▶ _What to produce_
Below is a listing; repeat exactly the lines from the one containing "def Dic.FACTORY_RESTORE : Obj" to the one containing "def Dic.JOURNAL_FAILS : Obj", both included.

╭─ Extracted data

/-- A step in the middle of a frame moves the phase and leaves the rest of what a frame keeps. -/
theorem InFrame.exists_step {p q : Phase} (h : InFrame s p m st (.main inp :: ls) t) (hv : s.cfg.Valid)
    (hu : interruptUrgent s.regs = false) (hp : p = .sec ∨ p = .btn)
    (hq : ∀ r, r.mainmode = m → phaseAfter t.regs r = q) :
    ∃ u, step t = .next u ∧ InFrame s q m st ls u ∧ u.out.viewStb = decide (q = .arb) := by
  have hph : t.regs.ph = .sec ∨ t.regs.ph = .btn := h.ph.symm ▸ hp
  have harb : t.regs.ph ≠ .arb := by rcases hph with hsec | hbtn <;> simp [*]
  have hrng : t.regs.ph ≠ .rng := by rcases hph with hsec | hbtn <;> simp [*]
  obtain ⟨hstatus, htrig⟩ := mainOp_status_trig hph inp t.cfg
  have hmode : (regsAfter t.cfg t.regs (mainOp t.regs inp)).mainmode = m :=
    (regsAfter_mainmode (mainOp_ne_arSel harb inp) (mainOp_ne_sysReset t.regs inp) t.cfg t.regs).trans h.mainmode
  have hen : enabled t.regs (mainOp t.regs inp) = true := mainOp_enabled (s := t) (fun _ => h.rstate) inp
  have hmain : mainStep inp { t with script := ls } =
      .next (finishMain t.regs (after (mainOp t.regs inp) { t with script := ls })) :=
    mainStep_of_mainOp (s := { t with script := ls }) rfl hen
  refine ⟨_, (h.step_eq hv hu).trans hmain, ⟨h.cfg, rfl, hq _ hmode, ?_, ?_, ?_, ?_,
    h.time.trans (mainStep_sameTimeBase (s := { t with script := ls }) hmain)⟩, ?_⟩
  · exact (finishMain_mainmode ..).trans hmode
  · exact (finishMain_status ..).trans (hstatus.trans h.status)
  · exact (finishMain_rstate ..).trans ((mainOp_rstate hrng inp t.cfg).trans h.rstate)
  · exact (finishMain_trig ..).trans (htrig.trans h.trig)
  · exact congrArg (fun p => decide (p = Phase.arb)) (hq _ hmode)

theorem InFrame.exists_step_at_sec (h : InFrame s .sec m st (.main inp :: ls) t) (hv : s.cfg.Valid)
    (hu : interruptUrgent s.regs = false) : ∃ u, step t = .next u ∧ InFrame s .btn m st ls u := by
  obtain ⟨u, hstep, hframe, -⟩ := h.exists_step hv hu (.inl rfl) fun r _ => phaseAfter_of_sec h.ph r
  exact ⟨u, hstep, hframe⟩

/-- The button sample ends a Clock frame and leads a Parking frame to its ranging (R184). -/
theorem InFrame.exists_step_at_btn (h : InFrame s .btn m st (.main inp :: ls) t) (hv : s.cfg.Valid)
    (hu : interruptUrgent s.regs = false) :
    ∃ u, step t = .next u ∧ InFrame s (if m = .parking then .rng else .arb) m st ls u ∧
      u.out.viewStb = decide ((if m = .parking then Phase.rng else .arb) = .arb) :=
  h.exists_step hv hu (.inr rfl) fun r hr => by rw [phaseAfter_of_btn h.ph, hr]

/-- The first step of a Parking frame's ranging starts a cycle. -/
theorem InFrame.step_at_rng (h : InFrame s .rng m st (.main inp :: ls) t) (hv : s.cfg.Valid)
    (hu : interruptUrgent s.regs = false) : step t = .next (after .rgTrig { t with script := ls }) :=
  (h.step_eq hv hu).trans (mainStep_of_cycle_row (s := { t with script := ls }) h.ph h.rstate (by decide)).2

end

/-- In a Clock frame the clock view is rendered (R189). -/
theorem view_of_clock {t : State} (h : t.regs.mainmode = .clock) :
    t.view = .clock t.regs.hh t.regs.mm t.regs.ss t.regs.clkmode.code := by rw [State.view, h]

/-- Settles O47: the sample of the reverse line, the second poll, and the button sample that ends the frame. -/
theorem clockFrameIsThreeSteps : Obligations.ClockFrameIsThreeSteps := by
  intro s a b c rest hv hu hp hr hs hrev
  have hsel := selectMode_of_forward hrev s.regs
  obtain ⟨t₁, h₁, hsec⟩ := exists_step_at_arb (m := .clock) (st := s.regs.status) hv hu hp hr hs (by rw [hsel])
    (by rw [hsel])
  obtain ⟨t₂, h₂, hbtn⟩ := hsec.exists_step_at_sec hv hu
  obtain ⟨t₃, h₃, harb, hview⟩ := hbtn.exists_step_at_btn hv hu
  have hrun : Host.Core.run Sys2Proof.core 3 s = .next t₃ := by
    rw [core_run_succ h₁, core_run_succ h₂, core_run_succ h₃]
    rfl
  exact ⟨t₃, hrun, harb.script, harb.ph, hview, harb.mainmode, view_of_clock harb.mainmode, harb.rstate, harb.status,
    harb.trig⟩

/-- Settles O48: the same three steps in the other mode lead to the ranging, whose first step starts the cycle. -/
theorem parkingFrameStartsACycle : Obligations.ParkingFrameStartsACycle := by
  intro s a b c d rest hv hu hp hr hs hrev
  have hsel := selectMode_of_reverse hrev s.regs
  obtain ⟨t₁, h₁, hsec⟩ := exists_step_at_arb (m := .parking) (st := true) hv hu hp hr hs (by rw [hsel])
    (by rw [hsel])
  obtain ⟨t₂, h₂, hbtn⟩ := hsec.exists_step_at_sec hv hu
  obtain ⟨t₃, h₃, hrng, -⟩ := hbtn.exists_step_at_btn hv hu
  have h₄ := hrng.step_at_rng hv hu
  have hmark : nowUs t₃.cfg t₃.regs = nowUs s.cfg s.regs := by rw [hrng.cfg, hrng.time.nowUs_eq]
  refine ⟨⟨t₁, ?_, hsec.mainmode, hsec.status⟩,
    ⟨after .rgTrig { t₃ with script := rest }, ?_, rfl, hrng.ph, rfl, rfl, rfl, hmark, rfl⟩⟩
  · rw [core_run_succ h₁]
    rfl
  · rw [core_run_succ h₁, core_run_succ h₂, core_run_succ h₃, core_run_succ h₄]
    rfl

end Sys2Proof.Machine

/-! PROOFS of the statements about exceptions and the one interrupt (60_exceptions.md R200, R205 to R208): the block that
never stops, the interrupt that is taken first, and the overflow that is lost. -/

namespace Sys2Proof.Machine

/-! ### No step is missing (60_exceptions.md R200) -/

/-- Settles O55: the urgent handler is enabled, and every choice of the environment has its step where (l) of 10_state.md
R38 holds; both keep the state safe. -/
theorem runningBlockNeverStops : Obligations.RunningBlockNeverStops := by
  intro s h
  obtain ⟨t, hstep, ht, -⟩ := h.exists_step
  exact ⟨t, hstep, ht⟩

╰─
╭─ Extracted data

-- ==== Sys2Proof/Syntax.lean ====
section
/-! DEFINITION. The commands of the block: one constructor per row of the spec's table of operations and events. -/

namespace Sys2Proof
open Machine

╰─
╭─ Extracted data

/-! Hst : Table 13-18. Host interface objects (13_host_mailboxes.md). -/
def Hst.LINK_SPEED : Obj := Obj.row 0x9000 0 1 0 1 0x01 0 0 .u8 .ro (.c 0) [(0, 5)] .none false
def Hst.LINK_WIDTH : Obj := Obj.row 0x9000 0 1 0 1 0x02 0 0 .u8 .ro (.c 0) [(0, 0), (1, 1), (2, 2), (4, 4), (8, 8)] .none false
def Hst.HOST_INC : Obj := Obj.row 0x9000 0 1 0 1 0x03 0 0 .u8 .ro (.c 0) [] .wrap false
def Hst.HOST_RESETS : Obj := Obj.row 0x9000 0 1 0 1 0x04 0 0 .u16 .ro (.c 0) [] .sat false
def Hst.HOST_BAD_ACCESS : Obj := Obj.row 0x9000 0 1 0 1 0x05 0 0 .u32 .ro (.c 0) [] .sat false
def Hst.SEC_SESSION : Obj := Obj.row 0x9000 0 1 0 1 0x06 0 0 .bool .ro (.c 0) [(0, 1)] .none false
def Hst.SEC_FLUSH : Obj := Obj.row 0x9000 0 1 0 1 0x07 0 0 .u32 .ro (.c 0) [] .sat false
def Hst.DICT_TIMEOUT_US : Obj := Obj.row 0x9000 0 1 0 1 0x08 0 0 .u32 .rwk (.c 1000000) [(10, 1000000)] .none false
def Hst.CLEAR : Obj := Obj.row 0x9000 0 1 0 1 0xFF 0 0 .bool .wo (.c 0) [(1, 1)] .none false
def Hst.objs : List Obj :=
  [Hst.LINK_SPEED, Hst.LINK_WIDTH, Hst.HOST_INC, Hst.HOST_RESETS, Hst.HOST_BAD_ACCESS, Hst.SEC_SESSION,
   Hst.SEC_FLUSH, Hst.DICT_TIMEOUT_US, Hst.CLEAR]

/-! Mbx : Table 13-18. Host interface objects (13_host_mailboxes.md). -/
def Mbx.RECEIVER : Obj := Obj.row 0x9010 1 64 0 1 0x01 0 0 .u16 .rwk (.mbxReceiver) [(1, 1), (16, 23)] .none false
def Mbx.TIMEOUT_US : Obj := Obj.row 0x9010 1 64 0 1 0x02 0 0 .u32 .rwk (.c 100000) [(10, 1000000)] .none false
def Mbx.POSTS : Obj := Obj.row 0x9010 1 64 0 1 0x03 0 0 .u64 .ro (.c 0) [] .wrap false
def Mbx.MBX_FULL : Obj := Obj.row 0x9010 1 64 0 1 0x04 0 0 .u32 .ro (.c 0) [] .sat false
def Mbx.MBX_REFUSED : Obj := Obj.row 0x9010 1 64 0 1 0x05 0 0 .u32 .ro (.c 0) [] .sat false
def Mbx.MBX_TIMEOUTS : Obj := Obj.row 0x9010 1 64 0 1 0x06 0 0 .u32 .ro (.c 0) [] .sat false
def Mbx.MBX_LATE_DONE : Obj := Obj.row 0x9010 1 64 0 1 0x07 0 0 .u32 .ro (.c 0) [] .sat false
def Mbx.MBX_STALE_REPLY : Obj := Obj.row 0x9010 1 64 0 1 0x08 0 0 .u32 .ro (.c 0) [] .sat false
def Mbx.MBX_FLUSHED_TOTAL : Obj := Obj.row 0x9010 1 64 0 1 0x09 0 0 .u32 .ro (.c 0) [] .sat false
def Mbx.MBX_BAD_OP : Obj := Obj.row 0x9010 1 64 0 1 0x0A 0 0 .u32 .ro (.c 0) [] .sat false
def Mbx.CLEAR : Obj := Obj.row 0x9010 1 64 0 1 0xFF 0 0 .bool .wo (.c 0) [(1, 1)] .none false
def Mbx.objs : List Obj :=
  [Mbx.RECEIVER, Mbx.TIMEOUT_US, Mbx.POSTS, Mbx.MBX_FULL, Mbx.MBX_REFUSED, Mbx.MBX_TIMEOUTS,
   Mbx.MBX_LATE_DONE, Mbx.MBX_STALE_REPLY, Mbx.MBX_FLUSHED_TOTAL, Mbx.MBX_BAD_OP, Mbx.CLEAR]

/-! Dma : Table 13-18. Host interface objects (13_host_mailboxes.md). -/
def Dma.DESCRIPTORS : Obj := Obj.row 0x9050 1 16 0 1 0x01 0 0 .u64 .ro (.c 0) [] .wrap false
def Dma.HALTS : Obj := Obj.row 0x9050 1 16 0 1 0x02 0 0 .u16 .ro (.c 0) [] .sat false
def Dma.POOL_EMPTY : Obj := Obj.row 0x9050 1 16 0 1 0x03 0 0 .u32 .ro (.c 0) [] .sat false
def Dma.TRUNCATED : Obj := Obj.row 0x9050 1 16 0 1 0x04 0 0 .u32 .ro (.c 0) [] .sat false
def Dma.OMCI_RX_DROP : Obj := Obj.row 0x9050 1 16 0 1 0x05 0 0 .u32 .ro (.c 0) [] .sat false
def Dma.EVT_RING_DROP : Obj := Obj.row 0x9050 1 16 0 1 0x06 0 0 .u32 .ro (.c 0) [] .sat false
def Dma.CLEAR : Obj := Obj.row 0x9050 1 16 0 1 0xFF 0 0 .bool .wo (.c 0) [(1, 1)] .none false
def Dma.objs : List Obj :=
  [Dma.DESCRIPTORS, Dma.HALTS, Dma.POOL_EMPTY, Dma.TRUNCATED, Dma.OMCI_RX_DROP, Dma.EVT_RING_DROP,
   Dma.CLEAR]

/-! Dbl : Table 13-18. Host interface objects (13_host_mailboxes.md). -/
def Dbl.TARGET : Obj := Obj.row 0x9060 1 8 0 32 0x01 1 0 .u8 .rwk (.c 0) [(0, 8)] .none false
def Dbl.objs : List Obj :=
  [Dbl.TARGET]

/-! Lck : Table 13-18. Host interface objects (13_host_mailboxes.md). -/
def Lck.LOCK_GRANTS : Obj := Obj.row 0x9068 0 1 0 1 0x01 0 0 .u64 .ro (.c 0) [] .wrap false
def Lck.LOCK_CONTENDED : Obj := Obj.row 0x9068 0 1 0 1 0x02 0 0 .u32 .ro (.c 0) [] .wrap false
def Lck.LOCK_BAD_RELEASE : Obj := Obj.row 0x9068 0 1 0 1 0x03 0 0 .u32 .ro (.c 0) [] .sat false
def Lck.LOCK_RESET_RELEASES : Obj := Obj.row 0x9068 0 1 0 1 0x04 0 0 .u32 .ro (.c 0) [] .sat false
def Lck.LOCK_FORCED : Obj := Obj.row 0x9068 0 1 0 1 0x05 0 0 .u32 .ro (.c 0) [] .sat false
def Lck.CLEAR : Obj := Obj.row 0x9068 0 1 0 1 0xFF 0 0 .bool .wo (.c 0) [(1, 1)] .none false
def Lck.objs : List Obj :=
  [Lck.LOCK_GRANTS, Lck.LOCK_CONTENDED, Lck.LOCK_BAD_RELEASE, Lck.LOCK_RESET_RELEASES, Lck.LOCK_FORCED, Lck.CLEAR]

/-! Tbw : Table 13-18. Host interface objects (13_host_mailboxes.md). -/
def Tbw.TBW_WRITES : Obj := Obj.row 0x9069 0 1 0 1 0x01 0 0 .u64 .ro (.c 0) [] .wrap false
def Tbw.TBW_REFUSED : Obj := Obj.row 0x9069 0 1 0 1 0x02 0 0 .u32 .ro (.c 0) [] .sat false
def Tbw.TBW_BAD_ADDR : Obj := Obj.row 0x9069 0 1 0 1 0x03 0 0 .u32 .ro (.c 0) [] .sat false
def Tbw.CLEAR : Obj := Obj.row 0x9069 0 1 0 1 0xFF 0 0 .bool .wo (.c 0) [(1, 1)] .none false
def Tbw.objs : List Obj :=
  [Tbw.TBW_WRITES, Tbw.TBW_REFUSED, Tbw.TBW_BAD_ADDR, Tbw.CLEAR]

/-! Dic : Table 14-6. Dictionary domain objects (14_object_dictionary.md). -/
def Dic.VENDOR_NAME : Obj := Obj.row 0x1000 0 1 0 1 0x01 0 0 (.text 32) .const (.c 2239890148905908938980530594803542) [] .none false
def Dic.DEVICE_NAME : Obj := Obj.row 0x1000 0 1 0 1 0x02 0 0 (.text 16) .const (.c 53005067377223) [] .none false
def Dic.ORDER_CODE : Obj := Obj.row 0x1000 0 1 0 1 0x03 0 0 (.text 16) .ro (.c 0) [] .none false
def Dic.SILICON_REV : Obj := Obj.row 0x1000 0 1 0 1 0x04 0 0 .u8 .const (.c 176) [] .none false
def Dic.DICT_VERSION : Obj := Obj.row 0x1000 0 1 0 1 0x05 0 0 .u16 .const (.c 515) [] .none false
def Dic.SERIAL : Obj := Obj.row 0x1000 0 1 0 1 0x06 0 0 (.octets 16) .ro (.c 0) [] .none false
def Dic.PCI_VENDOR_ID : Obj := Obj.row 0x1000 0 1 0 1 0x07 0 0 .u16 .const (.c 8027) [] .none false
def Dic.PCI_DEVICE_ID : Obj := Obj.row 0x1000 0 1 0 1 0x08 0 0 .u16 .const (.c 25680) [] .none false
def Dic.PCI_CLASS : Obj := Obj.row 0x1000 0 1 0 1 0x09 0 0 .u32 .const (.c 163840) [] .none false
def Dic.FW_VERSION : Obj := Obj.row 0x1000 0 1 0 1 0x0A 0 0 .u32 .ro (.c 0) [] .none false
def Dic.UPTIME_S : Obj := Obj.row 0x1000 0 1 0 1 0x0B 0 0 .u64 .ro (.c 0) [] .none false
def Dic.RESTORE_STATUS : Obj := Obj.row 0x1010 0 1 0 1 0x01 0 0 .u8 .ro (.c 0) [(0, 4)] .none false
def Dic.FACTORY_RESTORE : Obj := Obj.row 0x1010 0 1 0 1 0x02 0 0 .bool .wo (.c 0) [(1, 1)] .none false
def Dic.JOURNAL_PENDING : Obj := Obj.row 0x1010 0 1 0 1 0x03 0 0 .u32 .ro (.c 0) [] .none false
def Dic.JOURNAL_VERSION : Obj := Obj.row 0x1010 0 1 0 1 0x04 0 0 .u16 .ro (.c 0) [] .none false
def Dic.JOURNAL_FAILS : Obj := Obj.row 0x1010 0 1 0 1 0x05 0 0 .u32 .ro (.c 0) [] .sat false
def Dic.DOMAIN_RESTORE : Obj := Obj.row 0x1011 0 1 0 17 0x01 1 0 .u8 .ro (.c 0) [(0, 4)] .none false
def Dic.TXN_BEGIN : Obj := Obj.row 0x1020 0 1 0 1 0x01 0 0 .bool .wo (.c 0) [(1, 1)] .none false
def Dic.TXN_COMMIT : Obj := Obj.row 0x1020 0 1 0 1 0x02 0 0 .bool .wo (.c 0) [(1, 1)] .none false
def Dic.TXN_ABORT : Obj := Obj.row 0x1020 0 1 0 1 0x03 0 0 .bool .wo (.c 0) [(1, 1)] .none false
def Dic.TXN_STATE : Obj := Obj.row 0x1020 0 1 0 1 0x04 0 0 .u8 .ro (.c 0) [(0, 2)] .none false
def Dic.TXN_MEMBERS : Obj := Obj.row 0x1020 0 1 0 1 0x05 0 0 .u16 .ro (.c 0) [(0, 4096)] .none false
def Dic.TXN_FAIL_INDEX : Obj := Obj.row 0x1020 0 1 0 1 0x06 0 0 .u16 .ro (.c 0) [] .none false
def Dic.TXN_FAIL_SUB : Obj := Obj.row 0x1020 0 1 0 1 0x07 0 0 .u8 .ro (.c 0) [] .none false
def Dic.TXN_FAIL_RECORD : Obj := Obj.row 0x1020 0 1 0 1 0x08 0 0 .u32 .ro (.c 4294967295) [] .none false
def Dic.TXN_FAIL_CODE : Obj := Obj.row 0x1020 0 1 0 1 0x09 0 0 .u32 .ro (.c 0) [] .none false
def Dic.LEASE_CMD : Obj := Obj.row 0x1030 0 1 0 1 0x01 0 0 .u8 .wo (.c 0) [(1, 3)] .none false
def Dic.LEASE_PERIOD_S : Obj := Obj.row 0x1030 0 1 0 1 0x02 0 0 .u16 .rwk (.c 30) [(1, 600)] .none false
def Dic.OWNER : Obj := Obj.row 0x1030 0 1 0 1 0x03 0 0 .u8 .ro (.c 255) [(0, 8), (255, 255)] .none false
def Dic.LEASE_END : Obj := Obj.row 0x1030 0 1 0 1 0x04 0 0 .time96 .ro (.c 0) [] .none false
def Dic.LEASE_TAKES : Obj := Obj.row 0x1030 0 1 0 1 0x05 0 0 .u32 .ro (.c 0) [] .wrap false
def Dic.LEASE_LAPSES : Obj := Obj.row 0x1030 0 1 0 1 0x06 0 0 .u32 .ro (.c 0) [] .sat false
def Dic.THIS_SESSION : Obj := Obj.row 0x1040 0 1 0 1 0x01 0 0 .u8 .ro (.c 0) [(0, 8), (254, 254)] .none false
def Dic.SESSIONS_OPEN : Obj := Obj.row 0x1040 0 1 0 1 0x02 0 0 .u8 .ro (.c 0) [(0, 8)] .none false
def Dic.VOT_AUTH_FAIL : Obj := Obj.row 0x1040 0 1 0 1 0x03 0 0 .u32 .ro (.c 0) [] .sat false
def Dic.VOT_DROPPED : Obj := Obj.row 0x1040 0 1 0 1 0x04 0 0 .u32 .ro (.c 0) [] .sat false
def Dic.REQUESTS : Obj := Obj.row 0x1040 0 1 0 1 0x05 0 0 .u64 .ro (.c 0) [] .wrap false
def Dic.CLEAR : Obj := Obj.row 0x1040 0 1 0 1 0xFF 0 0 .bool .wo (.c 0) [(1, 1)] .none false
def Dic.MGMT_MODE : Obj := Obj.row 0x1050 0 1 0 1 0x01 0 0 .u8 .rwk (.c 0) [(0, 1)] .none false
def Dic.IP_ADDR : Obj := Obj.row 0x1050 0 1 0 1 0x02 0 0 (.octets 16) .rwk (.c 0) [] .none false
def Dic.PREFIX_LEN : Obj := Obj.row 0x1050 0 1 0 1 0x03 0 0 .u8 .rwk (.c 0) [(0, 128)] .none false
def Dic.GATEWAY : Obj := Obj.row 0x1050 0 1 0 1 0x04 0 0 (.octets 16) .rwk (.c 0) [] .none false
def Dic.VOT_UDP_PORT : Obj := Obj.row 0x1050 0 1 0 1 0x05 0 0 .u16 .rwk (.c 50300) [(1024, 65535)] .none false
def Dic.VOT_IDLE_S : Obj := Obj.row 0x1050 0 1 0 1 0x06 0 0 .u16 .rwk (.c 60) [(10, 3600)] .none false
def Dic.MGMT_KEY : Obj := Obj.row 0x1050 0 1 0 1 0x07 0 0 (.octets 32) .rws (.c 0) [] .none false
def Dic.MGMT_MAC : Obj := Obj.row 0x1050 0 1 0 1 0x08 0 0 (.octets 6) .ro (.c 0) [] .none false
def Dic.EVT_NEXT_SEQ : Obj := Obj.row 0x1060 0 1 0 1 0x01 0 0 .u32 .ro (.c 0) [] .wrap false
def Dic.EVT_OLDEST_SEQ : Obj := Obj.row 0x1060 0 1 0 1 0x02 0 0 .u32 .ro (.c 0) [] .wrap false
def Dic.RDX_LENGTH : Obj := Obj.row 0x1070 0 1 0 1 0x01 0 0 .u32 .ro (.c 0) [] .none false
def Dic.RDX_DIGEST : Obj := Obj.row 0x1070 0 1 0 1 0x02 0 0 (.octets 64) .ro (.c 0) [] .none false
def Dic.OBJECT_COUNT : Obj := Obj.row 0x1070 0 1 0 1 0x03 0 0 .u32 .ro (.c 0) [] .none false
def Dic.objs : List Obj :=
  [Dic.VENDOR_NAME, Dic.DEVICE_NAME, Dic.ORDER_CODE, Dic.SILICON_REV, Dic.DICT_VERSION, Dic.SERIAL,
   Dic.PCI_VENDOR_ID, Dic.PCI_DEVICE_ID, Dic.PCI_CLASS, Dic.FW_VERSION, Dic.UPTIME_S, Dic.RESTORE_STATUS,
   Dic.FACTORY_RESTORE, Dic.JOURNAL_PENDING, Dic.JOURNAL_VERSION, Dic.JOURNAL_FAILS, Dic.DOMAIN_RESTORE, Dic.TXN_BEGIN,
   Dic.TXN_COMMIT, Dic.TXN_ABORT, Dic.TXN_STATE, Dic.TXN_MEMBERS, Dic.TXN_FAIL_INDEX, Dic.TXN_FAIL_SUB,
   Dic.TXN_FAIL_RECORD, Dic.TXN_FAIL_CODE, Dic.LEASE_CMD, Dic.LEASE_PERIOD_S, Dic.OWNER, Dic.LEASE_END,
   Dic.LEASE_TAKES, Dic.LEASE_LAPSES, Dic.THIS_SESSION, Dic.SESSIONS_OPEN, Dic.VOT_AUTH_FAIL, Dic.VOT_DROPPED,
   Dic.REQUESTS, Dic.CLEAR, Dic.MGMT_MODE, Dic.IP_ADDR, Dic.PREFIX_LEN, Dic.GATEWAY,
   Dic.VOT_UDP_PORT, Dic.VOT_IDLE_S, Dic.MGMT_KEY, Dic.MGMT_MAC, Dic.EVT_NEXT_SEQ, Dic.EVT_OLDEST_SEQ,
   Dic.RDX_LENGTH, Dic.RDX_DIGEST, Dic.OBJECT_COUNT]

╰─

▶ _Exercise answer_
def Dic.FACTORY_RESTORE : Obj := Obj.row 0x1010 0 1 0 1 0x02 0 0 .bool .wo (.c 0) [(1, 1)] .none false
def Dic.JOURNAL_PENDING : Obj := Obj.row 0x1010 0 1 0 1 0x03 0 0 .u32 .ro (.c 0) [] .none false
def Dic.JOURNAL_VERSION : Obj := Obj.row 0x1010 0 1 0 1 0x04 0 0 .u16 .ro (.c 0) [] .none false
def Dic.JOURNAL_FAILS : Obj := Obj.row 0x1010 0 1 0 1 0x05 0 0 .u32 .ro (.c 0) [] .sat false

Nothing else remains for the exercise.